## Problem description
Each of the following records is to be printed verbatim.

## Dataset entries
-- ==== Sys2Proof/Syntax.lean ====
section
/-! DEFINITION. The names of the layouts and sample types, the operations of the opcode table (`Instr`, one
constructor per row), what an operation is made of, and the names under which a decoder rejects a word. -/

namespace Sys2Proof

/-- The 4:2:0 layouts (20_memory R70 to R72). -/
inductive Sub420 where
  | i420
  | yv12
  | nv12
deriving DecidableEq, Repr

/-- The packed 4:2:2 layouts (20_memory R74 to R77). -/
inductive Packed422 where
  | yuyv
  | yvyu
  | uyvy
deriving DecidableEq, Repr

/-- The six Pixel Format Tags (30_encoding R101), by family. -/
inductive YuvLayout where
  | sub420 (l : Sub420)
  | packed (l : Packed422)
deriving DecidableEq, Repr

/-- The four RGB sample types (30_encoding R102). -/
inductive RgbType where
  | rgb8
  | rgbf
  | rgba8
  | rgbaf
deriving DecidableEq, Repr

/-- The operations, one constructor per row of spec/opcode_table.json (30_encoding R110). The command word holds no
operand but the embed operation's FLIP bit (R104). -/
inductive Instr where
  /-- `I420_TO_RGB8` (41_yuv_to_rgb R210). -/
  | i420ToRgb8
  /-- `I420_TO_RGBF` (41_yuv_to_rgb R211). -/
  | i420ToRgbf
  /-- `I420_TO_RGBA8` (41_yuv_to_rgb R212). -/
  | i420ToRgba8
  /-- `I420_TO_RGBAF` (41_yuv_to_rgb R213). -/
  | i420ToRgbaf
  /-- `YV12_TO_RGB8` (41_yuv_to_rgb R214). -/
  | yv12ToRgb8
  /-- `YV12_TO_RGBF` (41_yuv_to_rgb R215). -/
  | yv12ToRgbf
  /-- `YV12_TO_RGBA8` (41_yuv_to_rgb R216). -/
  | yv12ToRgba8
  /-- `YV12_TO_RGBAF` (41_yuv_to_rgb R217). -/
  | yv12ToRgbaf
  /-- `NV12_TO_RGB8` (41_yuv_to_rgb R218). -/
  | nv12ToRgb8
  /-- `NV12_TO_RGBF` (41_yuv_to_rgb R219). -/
  | nv12ToRgbf
  /-- `NV12_TO_RGBA8` (41_yuv_to_rgb R220). -/
  | nv12ToRgba8
  /-- `NV12_TO_RGBAF` (41_yuv_to_rgb R221). -/
  | nv12ToRgbaf
  /-- `YUYV_TO_RGB8` (41_yuv_to_rgb R222). -/
  | yuyvToRgb8
  /-- `YUYV_TO_RGBF` (41_yuv_to_rgb R223). -/
  | yuyvToRgbf
  /-- `YUYV_TO_RGBA8` (41_yuv_to_rgb R224). -/
  | yuyvToRgba8
  /-- `YUYV_TO_RGBAF` (41_yuv_to_rgb R225). -/
  | yuyvToRgbaf
  /-- `YVYU_TO_RGB8` (41_yuv_to_rgb R226). -/
  | yvyuToRgb8
  /-- `YVYU_TO_RGBF` (41_yuv_to_rgb R227). -/
  | yvyuToRgbf
  /-- `YVYU_TO_RGBA8` (41_yuv_to_rgb R228). -/
  | yvyuToRgba8
  /-- `YVYU_TO_RGBAF` (41_yuv_to_rgb R229). -/
  | yvyuToRgbaf
  /-- `UYVY_TO_RGB8` (41_yuv_to_rgb R230). -/
  | uyvyToRgb8
  /-- `UYVY_TO_RGBF` (41_yuv_to_rgb R231). -/
  | uyvyToRgbf
  /-- `UYVY_TO_RGBA8` (41_yuv_to_rgb R232). -/
  | uyvyToRgba8
  /-- `UYVY_TO_RGBAF` (41_yuv_to_rgb R233). -/
  | uyvyToRgbaf
  /-- `RGB8_TO_I420` (42_rgb_to_yuv R250). -/
  | rgb8ToI420
  /-- `RGBF_TO_I420` (42_rgb_to_yuv R251). -/
  | rgbfToI420
  /-- `RGBA8_TO_I420` (42_rgb_to_yuv R252). -/
  | rgba8ToI420
  /-- `RGBAF_TO_I420` (42_rgb_to_yuv R253). -/
  | rgbafToI420
  /-- `RGB8_TO_YV12` (42_rgb_to_yuv R254). -/
  | rgb8ToYv12
  /-- `RGBF_TO_YV12` (42_rgb_to_yuv R255). -/
  | rgbfToYv12
  /-- `RGBA8_TO_YV12` (42_rgb_to_yuv R256). -/
  | rgba8ToYv12
  /-- `RGBAF_TO_YV12` (42_rgb_to_yuv R257). -/
  | rgbafToYv12
  /-- `RGB8_TO_NV12` (42_rgb_to_yuv R258). -/
  | rgb8ToNv12
  /-- `RGBF_TO_NV12` (42_rgb_to_yuv R259). -/
  | rgbfToNv12
  /-- `RGBA8_TO_NV12` (42_rgb_to_yuv R260). -/
  | rgba8ToNv12
  /-- `RGBAF_TO_NV12` (42_rgb_to_yuv R261). -/
  | rgbafToNv12
  /-- `RGB8_TO_I420_EMBED`, with the suffix `.FLIP` when `flip` (43_data_channel R285). -/
  | rgb8ToI420Embed (flip : Bool)
  /-- `NV12_TO_RGBA8_EXTRACT` (43_data_channel R290). -/
  | nv12ToRgba8Extract
deriving DecidableEq, Repr

/-- What an operation converts: direction, layout, RGB sample type, and the data-channel variants with the sample
type their parameter gives them (00_scope R2, R5). -/
inductive Operation where
  | yuvToRgb (l : YuvLayout) (t : RgbType)
  | rgbToYuv (t : RgbType) (l : Sub420)
  | embed (t : RgbType) (flip : Bool)
  | extract (t : RgbType)
deriving DecidableEq, Repr

/-- Why a command word names no operation (30_encoding R112). Each makes the operation complete with UNSUPPORTED
(40_transform R132). -/
inductive DecodeReject where
  /-- One of bits [31:8] is set. -/
  | reservedBits
  /-- YFMT is 6 or 7. -/
  | reservedYfmt
  /-- FLIP = 1 in a word other than the embed word. -/
  | flipOutsideEmbed
  /-- DIR = 1 with a packed 4:2:2 layout (42_rgb_to_yuv R242). -/
  | packedDestination
  /-- AUX = 1 with a layout, sample type or direction that neither data-channel operation has. -/
  | auxCombination
deriving DecidableEq, Repr

end Sys2Proof
end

## Response area
-- ==== Sys2Proof/Syntax.lean ====
section
/-! DEFINITION. The names of the layouts and sample types, the operations of the opcode table (`Instr`, one
constructor per row), what an operation is made of, and the names under which a decoder rejects a word. -/

namespace Sys2Proof

/-- The 4:2:0 layouts (20_memory R70 to R72). -/
inductive Sub420 where
  | i420
  | yv12
  | nv12
deriving DecidableEq, Repr

/-- The packed 4:2:2 layouts (20_memory R74 to R77). -/
inductive Packed422 where
  | yuyv
  | yvyu
  | uyvy
deriving DecidableEq, Repr

/-- The six Pixel Format Tags (30_encoding R101), by family. -/
inductive YuvLayout where
  | sub420 (l : Sub420)
  | packed (l : Packed422)
deriving DecidableEq, Repr

/-- The four RGB sample types (30_encoding R102). -/
inductive RgbType where
  | rgb8
  | rgbf
  | rgba8
  | rgbaf
deriving DecidableEq, Repr

/-- The operations, one constructor per row of spec/opcode_table.json (30_encoding R110). The command word holds no
operand but the embed operation's FLIP bit (R104). -/
inductive Instr where
  /-- `I420_TO_RGB8` (41_yuv_to_rgb R210). -/
  | i420ToRgb8
  /-- `I420_TO_RGBF` (41_yuv_to_rgb R211). -/
  | i420ToRgbf
  /-- `I420_TO_RGBA8` (41_yuv_to_rgb R212). -/
  | i420ToRgba8
  /-- `I420_TO_RGBAF` (41_yuv_to_rgb R213). -/
  | i420ToRgbaf
  /-- `YV12_TO_RGB8` (41_yuv_to_rgb R214). -/
  | yv12ToRgb8
  /-- `YV12_TO_RGBF` (41_yuv_to_rgb R215). -/
  | yv12ToRgbf
  /-- `YV12_TO_RGBA8` (41_yuv_to_rgb R216). -/
  | yv12ToRgba8
  /-- `YV12_TO_RGBAF` (41_yuv_to_rgb R217). -/
  | yv12ToRgbaf
  /-- `NV12_TO_RGB8` (41_yuv_to_rgb R218). -/
  | nv12ToRgb8
  /-- `NV12_TO_RGBF` (41_yuv_to_rgb R219). -/
  | nv12ToRgbf
  /-- `NV12_TO_RGBA8` (41_yuv_to_rgb R220). -/
  | nv12ToRgba8
  /-- `NV12_TO_RGBAF` (41_yuv_to_rgb R221). -/
  | nv12ToRgbaf
  /-- `YUYV_TO_RGB8` (41_yuv_to_rgb R222). -/
  | yuyvToRgb8
  /-- `YUYV_TO_RGBF` (41_yuv_to_rgb R223). -/
  | yuyvToRgbf
  /-- `YUYV_TO_RGBA8` (41_yuv_to_rgb R224). -/
  | yuyvToRgba8
  /-- `YUYV_TO_RGBAF` (41_yuv_to_rgb R225). -/
  | yuyvToRgbaf
  /-- `YVYU_TO_RGB8` (41_yuv_to_rgb R226). -/
  | yvyuToRgb8
  /-- `YVYU_TO_RGBF` (41_yuv_to_rgb R227). -/
  | yvyuToRgbf
  /-- `YVYU_TO_RGBA8` (41_yuv_to_rgb R228). -/
  | yvyuToRgba8
  /-- `YVYU_TO_RGBAF` (41_yuv_to_rgb R229). -/
  | yvyuToRgbaf
  /-- `UYVY_TO_RGB8` (41_yuv_to_rgb R230). -/
  | uyvyToRgb8
  /-- `UYVY_TO_RGBF` (41_yuv_to_rgb R231). -/
  | uyvyToRgbf
  /-- `UYVY_TO_RGBA8` (41_yuv_to_rgb R232). -/
  | uyvyToRgba8
  /-- `UYVY_TO_RGBAF` (41_yuv_to_rgb R233). -/
  | uyvyToRgbaf
  /-- `RGB8_TO_I420` (42_rgb_to_yuv R250). -/
  | rgb8ToI420
  /-- `RGBF_TO_I420` (42_rgb_to_yuv R251). -/
  | rgbfToI420
  /-- `RGBA8_TO_I420` (42_rgb_to_yuv R252). -/
  | rgba8ToI420
  /-- `RGBAF_TO_I420` (42_rgb_to_yuv R253). -/
  | rgbafToI420
  /-- `RGB8_TO_YV12` (42_rgb_to_yuv R254). -/
  | rgb8ToYv12
  /-- `RGBF_TO_YV12` (42_rgb_to_yuv R255). -/
  | rgbfToYv12
  /-- `RGBA8_TO_YV12` (42_rgb_to_yuv R256). -/
  | rgba8ToYv12
  /-- `RGBAF_TO_YV12` (42_rgb_to_yuv R257). -/
  | rgbafToYv12
  /-- `RGB8_TO_NV12` (42_rgb_to_yuv R258). -/
  | rgb8ToNv12
  /-- `RGBF_TO_NV12` (42_rgb_to_yuv R259). -/
  | rgbfToNv12
  /-- `RGBA8_TO_NV12` (42_rgb_to_yuv R260). -/
  | rgba8ToNv12
  /-- `RGBAF_TO_NV12` (42_rgb_to_yuv R261). -/
  | rgbafToNv12
  /-- `RGB8_TO_I420_EMBED`, with the suffix `.FLIP` when `flip` (43_data_channel R285). -/
  | rgb8ToI420Embed (flip : Bool)
  /-- `NV12_TO_RGBA8_EXTRACT` (43_data_channel R290). -/
  | nv12ToRgba8Extract
deriving DecidableEq, Repr

/-- What an operation converts: direction, layout, RGB sample type, and the data-channel variants with the sample
type their parameter gives them (00_scope R2, R5). -/
inductive Operation where
  | yuvToRgb (l : YuvLayout) (t : RgbType)
  | rgbToYuv (t : RgbType) (l : Sub420)
  | embed (t : RgbType) (flip : Bool)
  | extract (t : RgbType)
deriving DecidableEq, Repr

/-- Why a command word names no operation (30_encoding R112). Each makes the operation complete with UNSUPPORTED
(40_transform R132). -/
inductive DecodeReject where
  /-- One of bits [31:8] is set. -/
  | reservedBits
  /-- YFMT is 6 or 7. -/
  | reservedYfmt
  /-- FLIP = 1 in a word other than the embed word. -/
  | flipOutsideEmbed
  /-- DIR = 1 with a packed 4:2:2 layout (42_rgb_to_yuv R242). -/
  | packedDestination
  /-- AUX = 1 with a layout, sample type or direction that neither data-channel operation has. -/
  | auxCombination
deriving DecidableEq, Repr

end Sys2Proof
end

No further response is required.